День тёк размеренно, как полноводная, но спокойная река. Завтрак – чай с вареньем, заботливо приготовленным Марьей Петровной, её незримые руки поправляли его галстук. Беседа с Ваней о предстоящих уроках – мальчик мечтал стать инженером, строить мосты! Алексей Иванович слушал, кивал, сердце его распирала гордость. Потом – путь на службу. Он выходил из своего скромного, но чистого жилища (две комнаты и кухонька), шагал по улицам, кивая знакомым – старику-лавочнику, почтальону Семёнычу. Воздух был наполнен запахами булок, конского навоза и весенней сырости – обычной, живой жизнью столицы.

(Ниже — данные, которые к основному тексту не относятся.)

-- ==== Sys2Proof/Machine/MirrorTick.lean ====
section
/-!
DEFINITION. What the pair does at a tick boundary: evidence, plans, takeover, the start of a rejoin, leadership, the bulk sync,
the delta and the heartbeat (R62, R206, R207, R332, R526-R539).
-/

namespace Sys2Proof.Machine

/-! Versions at a boundary (R206, R207, R529). -/

/-- RESULT of a commit: its version in byte 16, its tick in bytes 24-31. -/
def commitResult (v tick : Nat) : List Byte := leBytes 1 v ++ zeroBytes 7 ++ leBytes 8 tick

/-- The sealed version becomes current as version `v`. -/
def commitNow (s : State) (v : Nat) : State :=
  match s.dec.sealed_, commitSlot s.dec with
  | some x, some i =>
    let t := sealedTables s.dec
    let d := vslotMod s.dec i (fun e => { e with version := v, tables := t, refs := 0 })
    let d := { slotCurrent d i (now s) with lastAssigned := v, sealed_ := none }
    answer (verRelease { s with dec := d }) x.waiter 0#8 (commitResult v (now s))
  | _, _ => s

/-- The select that waits takes effect; a version that no slot holds any more ends it STALE. -/
def selectNow (s : State) : State :=
  match s.dec.select with
  | none => s
  | some x =>
    match slotOfVersion s.dec x.version with
    | some i => answer { s with dec := selectAt s.dec (now s) i } x.waiter 0#8 (selectResult (now s))
    | none => answer { s with dec := { s.dec with select := none } } x.waiter 7#8 []

/-- A select that the partner planned. -/
def selectPlanned (s : State) (v : Nat) : State :=
  selectNow { s with dec := { s.dec with select := some { version := v, tick := now s, waiter := .plan } } }

/-- A sealed version that found no boundary within 64 ticks (R206): without a plan, past tick 64 after the sealing, it gives up
at a boundary that the 2-tick rule admits and that has no slot for it, on this side or, in a pair in step, on either. -/
def commitTimeout (s : State) : State :=
  match s.dec.sealed_ with
  | some x =>
    let pair := inStep s && s.mir.pair.mode != 0
    if now s ≤ x.tick + 64 || s.mir.plans.any (fun p => p.kind == .commit)
        || (!pair && (!twoTicks s.dec (now s) || (commitSlot s.dec).isSome)) then s
    else answer (verRelease { s with dec := commitGiveUp s.dec }) x.waiter 9#8 []
  | none => s

/-- VERSION_COMMIT_TIMEOUT. -/
def execVersionCommitTimeout (s : State) : Result := .next (commitTimeout s)

/-- The commit or select of a device that plans with no partner. -/
def versionLocal (s : State) : State :=
  if inStep s && s.mir.pair.mode != 0 then s
  else if !twoTicks s.dec (now s) then s
  else
    match s.dec.select, s.dec.sealed_ with
    | some x, _ => if x.tick < now s then selectNow s else s
    | none, some x => if x.tick < now s && (commitSlot s.dec).isSome then commitNow s (nextVersion s.dec) else s
    | none, none => s

/-- A commit or select of this side is planned in the delta of the tick that ends, once both sides have room (R529). -/
def versionPlan (s : State) : State :=
  let room := (commitSlot s.dec).isSome && ((s.mir.heartbeat.map (fun h => h.slotFree)).getD false)
  let b := max (now s + 1) (s.dec.lastCommit + 2)
  if s.mir.pair.mode = 0 || !inStep s || !room then s
  else
    match s.dec.select, s.dec.sealed_ with
    | some x, _ => if planned s .select || x.waiter == .plan then s else planLocal s .select x.version b
    | none, some x => if planned s .commit || x.waiter == .plan then s
      else verRelease (planLocal s .commit (nextVersion s.dec) b)
    | none, none => s

/-! Plans that are due. -/

/-- This side's time is aligned with its leader's, a condition of becoming active: the measured offset is within TRACE_LIMIT_NS
(R334; DESIGN CHOICE, log entry 96). -/
def pairAligned (s : State) : Bool := s.tmb.leader || s.tmb.within s.tmb.partner.offset

/-- JOIN: the joiner is up to date while the generations agree and its time is aligned, and its survivor too (R334, R539). -/
def joinNow (s : State) (remote : Bool) : State :=
  if remote then
    if s.mir.state ≠ .syncing then s
    else if (s.mir.heartbeat.map (fun h => h.generation == s.mir.generation)).getD false && mirrorCarries s && pairAligned s then
      mirMod s (fun m => { m with
        state := if m.pair.mode = 2 then .standby else .active, rejoins := wrapInc m.rejoins, syncActive := false
        syncReceiving := false })
    else mirMod s toStale
  else
    mirMod s (fun m => { m with
      state := if m.state == .solo then .active else m.state, rejoins := wrapInc m.rejoins, syncActive := false })

/-- SWAP: the sides exchange roles, and the generation advances (R530, R535). -/
def swapNow (s : State) : State :=
  mirMod s (fun m => { m with
    generation := wrapInc m.generation
    state := if m.pair.mode ≠ 2 then m.state
      else if m.state == .active then .standby else if m.state == .standby then .active else m.state })

def planNow (s : State) (p : PlanDue) : State :=
  match p.kind with
  | .commit => commitNow s p.version
  | .select => if p.remote then selectPlanned s p.version else selectNow s
  | .join => joinNow s p.remote
  | .swap => swapNow s

/-- The plans of this boundary, in the order in which they were made. -/
def plansDue (s : State) : State :=
  let due := s.mir.plans.filter (fun p => decide (p.tick ≤ now s))
  due.foldl planNow (mirMod s (fun m => { m with plans := m.plans.filter (fun p => decide (now s < p.tick)) }))

/-! Evidence and takeover (R532-R537). -/

/-- E1 and E2 as of the boundary; without either, an old E3 says nothing. -/
def evidenceUpdate (s : State) : State :=
  let s := mirMod s (fun m =>
    let miss := if m.hbSeen then 0 else min 15 (m.miss + 1)
    let e1 := decide (8 ≤ miss)
    let e2 := m.pair.senseEn && decide (4 ≤ m.senseAbsent)
    { m with hbSeen := false, miss := miss, e1 := e1, e2 := e2, e3 := m.e3 && (e1 || e2) })
  if s.mir.e1 then sourceLost s .partner else s

def evidences (m : Mir) : Nat := m.e1.toNat + m.e2.toNat + m.e3.toNat

/-- The partner shows itself by PAIR_SENSE or on the sideband. -/
def partnerAlive (m : Mir) : Bool := (m.pair.senseEn && m.senseSeen) || (m.pair.pollEn && m.pollAlive)

/-- The sideband read of the partner starts when exactly one of E1 and E2 holds. -/
def pollStart (s : State) : State :=
  if s.mir.pair.pollEn && s.mir.e1 != s.mir.e2 && s.mir.pollSince.isNone then
    emit (mirMod s (fun m => { m with pollSince := some (now s) })) (.sideband (sbMessage 0x01#8 0#8 0#8 []))
  else s

def takeoverDue (s : State) : Bool :=
  inStep s && (decide (2 ≤ evidences s.mir) || s.mir.forceDue || ((s.mir.heartbeat.map (fun h => h.leaving)).getD false))

/-- STALE: out of step, or on its way out of service (R535, R536). -/
def staleNow (s : State) : State :=
  let s := if s.sch.deviceSafe && (inStep s || s.mir.state == .solo) then
      mirMod s (fun m => { m with leaving := true, staleDue := true })
    else s
  if s.mir.staleDue then mirMod s toStale else s

/-- Two SOLO sides meet: the lower generation gives way, at equal ones side B (R537). -/
def soloMeet (s : State) : State :=
  match s.mir.heartbeat with
  | some h =>
    if s.mir.state == .solo && h.state == .solo && mirrorCarries s && s.mir.miss == 0
        && (decide (s.mir.generation.toNat < h.generation.toNat) || (s.mir.generation == h.generation && s.rst.options.sideB)) then
      mirMod s toStale
    else s
  | none => s

/-- The state that the partner's last heartbeat shows. -/
def partnerState (s : State) : SideState := ((s.mir.heartbeat.map (fun h => h.state)).getD .init)

/-- SYNC_REQ: MIRROR_IN_BYTES and PAIR_ID (R539). -/
def syncRequest (s : State) : State :=
  mirrorSend (mirMod s (fun m => { m with
      syncActive := true, syncReceiving := true, syncBytes := 0, syncParts := [], syncQueue := [] }))
    3 (leBytes 4 s.app.demand.mirrorIn ++ leBytes 4 s.mir.pair.pairId.toNat)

В Казённой Палате его встречали уважительно. Столоначальник Борис Платонович, солидный мужчина с бакенбардами, бросал ему: «А, Алексей Иванович! Просмотрели дело об отчуждении под ветку? Шеф ждёт!» Коллеги перебрасывались деловыми репликами, шутили. Алексей Иванович садился за свой стол, заваленный бумагами, погружался в мир цифр и постановлений. Он чувствовал свою нужность, свою причастность к великому механизму государства. Иногда сквозь общий гул доносился чей-то резкий крик или бессвязное бормотание, но Алексей Иванович лишь морщился: «Опять этот пьяница Мышкин из бухгалтерии разошёлся… Или глухонемой сторож что-то невнятное мычит…». Шум стихал, растворялся в деловой суете его мира.
Вечером – возвращение в объятия семьи. Марьюшка встречала его ужином, пахло щами и пирогами. Он рассказывал о делах на службе, Ваня показывал выученные уроки, Аннушка лепетала на руках у матери. Тишина вечера, скрип перьев Вани за уроками, тиканье маятника старых настенных часов – это была музыка его души. По воскресеньям – поход в церковь или визиты к родственникам –горячо любимым теням прошлого.
Особенно он любил праздники. Рождество! В квартире пахло хвоей и воском свечей. На столе – гусь с яблоками, кутья. Марьюшка в лучшем платье, дети сияют. Алексей Иванович раздавал подарки – тщательно завернутые в бумагу коробочки, которые вызывали у Вани восторженные крики, а у Аннушки – любопытное касание маленьких ручек. Он пел рождественские тропари, его голос, немного хрипловатый, дрожал от счастья. В эти мгновения он чувствовал себя абсолютно цельным, нужным, любимым. Мир был ясен и прекрасен в своих установленных границах.
Лишь изредка, как назойливая муха, врывалась в этот идиллический покой тень сомнения. Например, когда он обнимал Марью Петровну, и его руки не ощущали ожидаемого тепла и упругости плоти, а лишь пустоту и прохладу воздуха. Или когда лицо Бориса Платоновича вдруг расплывалось, теряло знакомые черты, становясь просто белым пятном. Или когда улицы по дороге домой внезапно теряли привычные очертания, превращаясь в длинный, бесконечный коридор с множеством одинаковых дверей. Но Алексей Иванович быстро отмахивался от этих мыслей. Усталость, – убеждал он себя. – Или глаза подводят. Главное – сердце знает правду. Сердце видит Марьюшку, Ваню, Аннушку. Сердце чувствует тепло дома.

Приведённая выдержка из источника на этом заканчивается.